## EXERCISE DIRECTIONS
Nothing outside the stretch is wanted. Repeat exactly the lines of the listing below from the one that contains "unfold State.settle" through the one that contains "s.dev.fv := rfl", both ends included.

· · · · · · ·

theorem askRing (d : Dev) (what : Purpose) (asid va len : Nat) (hx : what ≠ .sqFetch 0) : Calm d (d.askRing what asid va len) := by
  unfold Dev.askRing
  split
  · exact refl d
  · exact start _ _ _ _ _ _ _ _ _ _ hx

theorem postFaults (l : List OpenFault) (d : Dev) : Calm d (Machine.postFaults d l) := by
  induction l generalizing d with
  | nil => exact mmu d _ rfl
  | cons f t ih =>
    simp only [Machine.postFaults]
    split
    · refine trans (trans (trans (ringWrite d _ _) (mmu _ _ ?_)) (msix _ _)) (ih _)
      rfl
    · split
      · exact trans (mmu d { d.mmu with toPost := f :: t } rfl) (askRing _ _ _ _ _ (by simp))
      · exact mmu d { d.mmu with toPost := f :: t } rfl

theorem mirror (d : Dev) (q : Nat) : Calm d (d.mirror q) := by
  unfold Dev.mirror
  split
  · split
    · exact ringWrite _ _ _
    · exact askRing _ _ _ _ _ (by simp)
  · exact askRing _ _ _ _ _ (by simp)
  · exact refl d

theorem mirrorUnless (d : Dev) (q : Nat) (same : Bool) : Calm d (if same = true then d else d.mirror q) := by
  split
  · exact refl d
  · exact mirror d q

theorem postCq (c : Nat) (l : List Cqe) (d : Dev) : Calm d (Machine.postCq d c l) := by
  induction l generalizing d with
  | nil => exact refl d
  | cons e t ih =>
    simp only [Machine.postCq]
    split
    · exact refl d
    · split
      · exact refl d
      · split
        · exact askRing _ _ _ _ _ (by simp)
        · split
          · exact refl d
          · have h1 : Calm d (match d.sq e.sq with
                | some s => d.setSq e.sq (some (s.posted e.slot))
                | none => d) := by
              split
              · exact setSq _ _ _
              · exact refl d
            refine trans ?_ (ih _)
            refine trans ?_ (msixIf _ _ _)
            refine trans ?_ (mirrorUnless _ _ _)
            refine trans ?_ (bump _ Reg.QUE_CNT_CPL_COUNT 1 0 0 (by decide))
            refine trans ?_ (setCtx _ _ _)
            refine trans ?_ (setCq _ _ _)
            exact trans h1 (ringWrite _ _ _)

theorem postEvents (l : List EqEnt) (d : Dev) : Calm d (Machine.postEvents d l).1 := by
  induction l generalizing d with
  | nil => exact refl d
  | cons e t ih =>
    simp only [Machine.postEvents]
    split
    · refine trans (trans (trans (ringWrite d _ _) (mmu _ _ ?_)) (msix _ _)) (ih _)
      rfl
    · split
      · exact askRing _ _ _ _ _ (by simp)
      · exact refl d

/-- Posting the rings. -/
theorem flush (d : Dev) (w : List EqEnt) : Calm d (d.flush w).1 := by
  unfold Dev.flush
  dsimp only
  refine trans ?_ (postEvents _ _)
  refine trans ?_ (foldl _ ?_ _ _)
  · split
    · exact refl d
    · exact postFaults _ _
  · intro d x
    split
    · exact postCq _ _ _
    · exact refl d

end Calm

/-- The end of a command leaves of the device what its meaning made of it, but for the rings. -/
theorem State.settle_calm (s : State) (d : Dev) : Calm d (s.settle d).dev := by
  unfold State.settle
  have h0 : Calm d { d with out := [] } := by constructor <;> intros <;> rfl
  have h1 := h0.trans (Calm.flush { d with out := [] } (s.evr.absorb d.out).waiting)
  exact h1.trans (by constructor <;> intros <;> rfl)

/-! ### The device at the start of a command -/

@[simp] theorem State.fresh_out (s : State) : s.fresh.out = [] := rfl
@[simp] theorem State.fresh_fv (s : State) : s.fresh.fv = s.dev.fv := rfl
@[simp] theorem State.fresh_msixTab (s : State) : s.fresh.msixTab = s.dev.msixTab := rfl
@[simp] theorem State.fresh_pba (s : State) : s.fresh.pba = s.dev.pba := rfl
@[simp] theorem State.fresh_clk (s : State) : s.fresh.clk = s.dev.clk := rfl
@[simp] theorem State.fresh_fuse (s : State) : s.fresh.fuse = s.dev.fuse := rfl
@[simp] theorem State.fresh_mgmt (s : State) : s.fresh.mgmt = s.dev.mgmt := rfl
@[simp] theorem State.fresh_mem (s : State) : s.fresh.mem = s.dev.mem := rfl
@[simp] theorem State.fresh_brine (s : State) : s.fresh.brine = s.dev.brine := rfl
@[simp] theorem State.fresh_mmu (s : State) : s.fresh.mmu = s.dev.mmu := rfl
@[simp] theorem State.fresh_que (s : State) : s.fresh.que = s.dev.que := rfl
@[simp] theorem State.fresh_windows (s : State) : s.fresh.windows = s.dev.windows := rfl
@[simp] theorem State.fresh_flash (s : State) : s.fresh.flash = s.dev.flash := rfl
@[simp] theorem State.fresh_sal (s : State) : s.fresh.sal = s.dev.sal := rfl
@[simp] theorem State.fresh_set (s : State) : s.fresh.set = s.dev.set := rfl
@[simp] theorem State.fresh_peer (s : State) : s.fresh.peer = s.dev.peer := rfl
@[simp] theorem State.fresh_ports (s : State) : s.fresh.ports = s.dev.ports := rfl
@[simp] theorem State.fresh_spots (s : State) : s.fresh.spots = s.dev.spots := rfl
@[simp] theorem State.fresh_yar (s : State) : s.fresh.yar = s.dev.yar := rfl
@[simp] theorem State.fresh_reads (s : State) : s.fresh.reads = s.dev.reads := rfl
@[simp] theorem State.fresh_burns (s : State) : s.fresh.burns = s.dev.burns := rfl
@[simp] theorem State.fresh_cal (s : State) : s.fresh.cal = s.dev.cal := rfl
@[simp] theorem State.fresh_spins (s : State) : s.fresh.spins = s.dev.spins := rfl
@[simp] theorem State.fresh_axes (s : State) : s.fresh.axes = s.dev.axes := rfl
@[simp] theorem State.fresh_coords (s : State) : s.fresh.coords = s.dev.coords := rfl
@[simp] theorem State.fresh_chops (s : State) : s.fresh.chops = s.dev.chops := rfl
@[simp] theorem State.fresh_servos (s : State) : s.fresh.servos = s.dev.servos := rfl
@[simp] theorem State.fresh_freeCtr (s : State) : s.fresh.freeCtr = s.dev.freeCtr := rfl
@[simp] theorem State.fresh_rd (s : State) (f : Fld) (i j : Nat) : s.fresh.rd f i j = s.dev.rd f i j := rfl
@[simp] theorem State.fresh_flag (s : State) (f : Fld) (i j : Nat) : s.fresh.flag f i j = s.dev.flag f i j := rfl
@[simp] theorem State.fresh_ctx (s : State) (c : Nat) : s.fresh.ctx c = s.dev.ctx c := rfl
@[simp] theorem State.fresh_sq (s : State) (c : Nat) : s.fresh.sq c = s.dev.sq c := rfl
@[simp] theorem State.fresh_cq (s : State) (c : Nat) : s.fresh.cq c = s.dev.cq c := rfl
@[simp] theorem State.fresh_now (s : State) : s.fresh.now = s.dev.now := rfl

/-- Every command ends in a next state, by way of `settle`. -/
theorem State.run_next (s : State) (f : Dev → Dev) :
    s.run f = .next (s.settle (f s.fresh)) := rfl

/-- Every command that reads the recorder ends in a next state. -/
theorem State.runR_next (s : State) (f : Recorder → Dev → Dev) :
    s.runR f = .next (s.settle (f s.evr s.fresh)) := rfl

@[simp] theorem State.settle_pending (s : State) (d : Dev) : (s.settle d).pending = s.pending := rfl

/-- What a command's meaning puts on an interface is sent. -/
theorem State.mem_sent (s : State) (d : Dev) (o : Out) (h : o ∈ outsOf d.out) : o ∈ (s.settle d).sent := by
  simp [State.settle, h]

/-- A field none of whose instances posting a ring touches. -/
def Fld.calm (f : Fld) : Bool := decide (0x80000 ≤ f.base) || (f.sa == 0 && f.sb == 0 && calmKey (f.base * 8 + f.lo))

theorem ringKeys_lt : ∀ k ∈ ringKeys, k < 8 * 0x80000 := by decide

theorem Fld.calm_key {f : Fld} (h : f.calm = true) (i j : Nat) : calmKey (f.key i j) = true := by
  simp only [Fld.calm, Bool.or_eq_true, Bool.and_eq_true, decide_eq_true_eq, beq_iff_eq] at h
  rcases h with h | h
  · unfold calmKey
    rw [Bool.not_eq_true', ← Bool.not_eq_true, List.contains_iff_mem]
    intro hm
    have := ringKeys_lt _ hm
    unfold Fld.key at this
    generalize f.sa * i = x, f.sb * j = y at this
    omega
  · have : f.key i j = f.base * 8 + f.lo := by
      unfold Fld.key; rw [h.1.1, h.1.2, Nat.zero_mul, Nat.zero_mul]; rfl
    rw [this]; exact h.2

/-- A register that posting a ring leaves alone reads after a command as the meaning left it. -/
theorem State.settle_rd (s : State) (d : Dev) (f : Fld) (i j : Nat) (h : f.calm = true) :
    (s.settle d).dev.rd f i j = d.rd f i j :=
  (s.settle_calm d).rd f i j (Fld.calm_key h i j)

/-- A flag that posting a ring leaves alone reads after a command as the meaning left it. -/
theorem State.settle_flag (s : State) (d : Dev) (f : Fld) (i j : Nat) (h : f.calm = true) :
    (s.settle d).dev.flag f i j = d.flag f i j := by
  simp only [Dev.flag, State.settle_rd s d f i j h]

@[simp] theorem State.settle_msixTab (s : State) (d : Dev) : (s.settle d).dev.msixTab = d.msixTab := (s.settle_calm d).msixTab
@[simp] theorem State.settle_clk (s : State) (d : Dev) : (s.settle d).dev.clk = d.clk := (s.settle_calm d).clk
@[simp] theorem State.settle_fuse (s : State) (d : Dev) : (s.settle d).dev.fuse = d.fuse := (s.settle_calm d).fuse
@[simp] theorem State.settle_mgmt (s : State) (d : Dev) : (s.settle d).dev.mgmt = d.mgmt := (s.settle_calm d).mgmt
@[simp] theorem State.settle_mem (s : State) (d : Dev) : (s.settle d).dev.mem = d.mem := (s.settle_calm d).mem
@[simp] theorem State.settle_brine (s : State) (d : Dev) : (s.settle d).dev.brine = d.brine := (s.settle_calm d).brine
@[simp] theorem State.settle_windows (s : State) (d : Dev) : (s.settle d).dev.windows = d.windows := (s.settle_calm d).windows
@[simp] theorem State.settle_flash (s : State) (d : Dev) : (s.settle d).dev.flash = d.flash := (s.settle_calm d).flash
@[simp] theorem State.settle_sal (s : State) (d : Dev) : (s.settle d).dev.sal = d.sal := (s.settle_calm d).sal
@[simp] theorem State.settle_set (s : State) (d : Dev) : (s.settle d).dev.set = d.set := (s.settle_calm d).set
@[simp] theorem State.settle_peer (s : State) (d : Dev) : (s.settle d).dev.peer = d.peer := (s.settle_calm d).peer
@[simp] theorem State.settle_ports (s : State) (d : Dev) : (s.settle d).dev.ports = d.ports := (s.settle_calm d).ports
@[simp] theorem State.settle_spots (s : State) (d : Dev) : (s.settle d).dev.spots = d.spots := (s.settle_calm d).spots
@[simp] theorem State.settle_yar (s : State) (d : Dev) : (s.settle d).dev.yar = d.yar := (s.settle_calm d).yar
@[simp] theorem State.settle_reads (s : State) (d : Dev) : (s.settle d).dev.reads = d.reads := (s.settle_calm d).reads
@[simp] theorem State.settle_burns (s : State) (d : Dev) : (s.settle d).dev.burns = d.burns := (s.settle_calm d).burns
@[simp] theorem State.settle_cal (s : State) (d : Dev) : (s.settle d).dev.cal = d.cal := (s.settle_calm d).cal
@[simp] theorem State.settle_spins (s : State) (d : Dev) : (s.settle d).dev.spins = d.spins := (s.settle_calm d).spins
@[simp] theorem State.settle_axes (s : State) (d : Dev) : (s.settle d).dev.axes = d.axes := (s.settle_calm d).axes
@[simp] theorem State.settle_coords (s : State) (d : Dev) : (s.settle d).dev.coords = d.coords := (s.settle_calm d).coords
@[simp] theorem State.settle_chops (s : State) (d : Dev) : (s.settle d).dev.chops = d.chops := (s.settle_calm d).chops
@[simp] theorem State.settle_servos (s : State) (d : Dev) : (s.settle d).dev.servos = d.servos := (s.settle_calm d).servos
@[simp] theorem State.settle_freeCtr (s : State) (d : Dev) : (s.settle d).dev.freeCtr = d.freeCtr := (s.settle_calm d).freeCtr
@[simp] theorem State.settle_hlm (s : State) (d : Dev) : (s.settle d).dev.mmu.hlm = d.mmu.hlm := (s.settle_calm d).hlm
@[simp] theorem State.settle_weights (s : State) (d : Dev) : (s.settle d).dev.que.weights = d.que.weights :=
  (s.settle_calm d).weights

@[simp] theorem outsOf_append (l m : List Emit) : outsOf (l ++ m) = outsOf l ++ outsOf m := by
  induction l with
  | nil => rfl
  | cons e t ih => cases e <;> simp [outsOf, ih]

end Sys2Proof.Machine
end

· · · · · · ·

## EXERCISE OUTPUT
  unfold State.settle
  have h0 : Calm d { d with out := [] } := by constructor <;> intros <;> rfl
  have h1 := h0.trans (Calm.flush { d with out := [] } (s.evr.absorb d.out).waiting)
  exact h1.trans (by constructor <;> intros <;> rfl)

/-! ### The device at the start of a command -/

@[simp] theorem State.fresh_out (s : State) : s.fresh.out = [] := rfl
@[simp] theorem State.fresh_fv (s : State) : s.fresh.fv = s.dev.fv := rfl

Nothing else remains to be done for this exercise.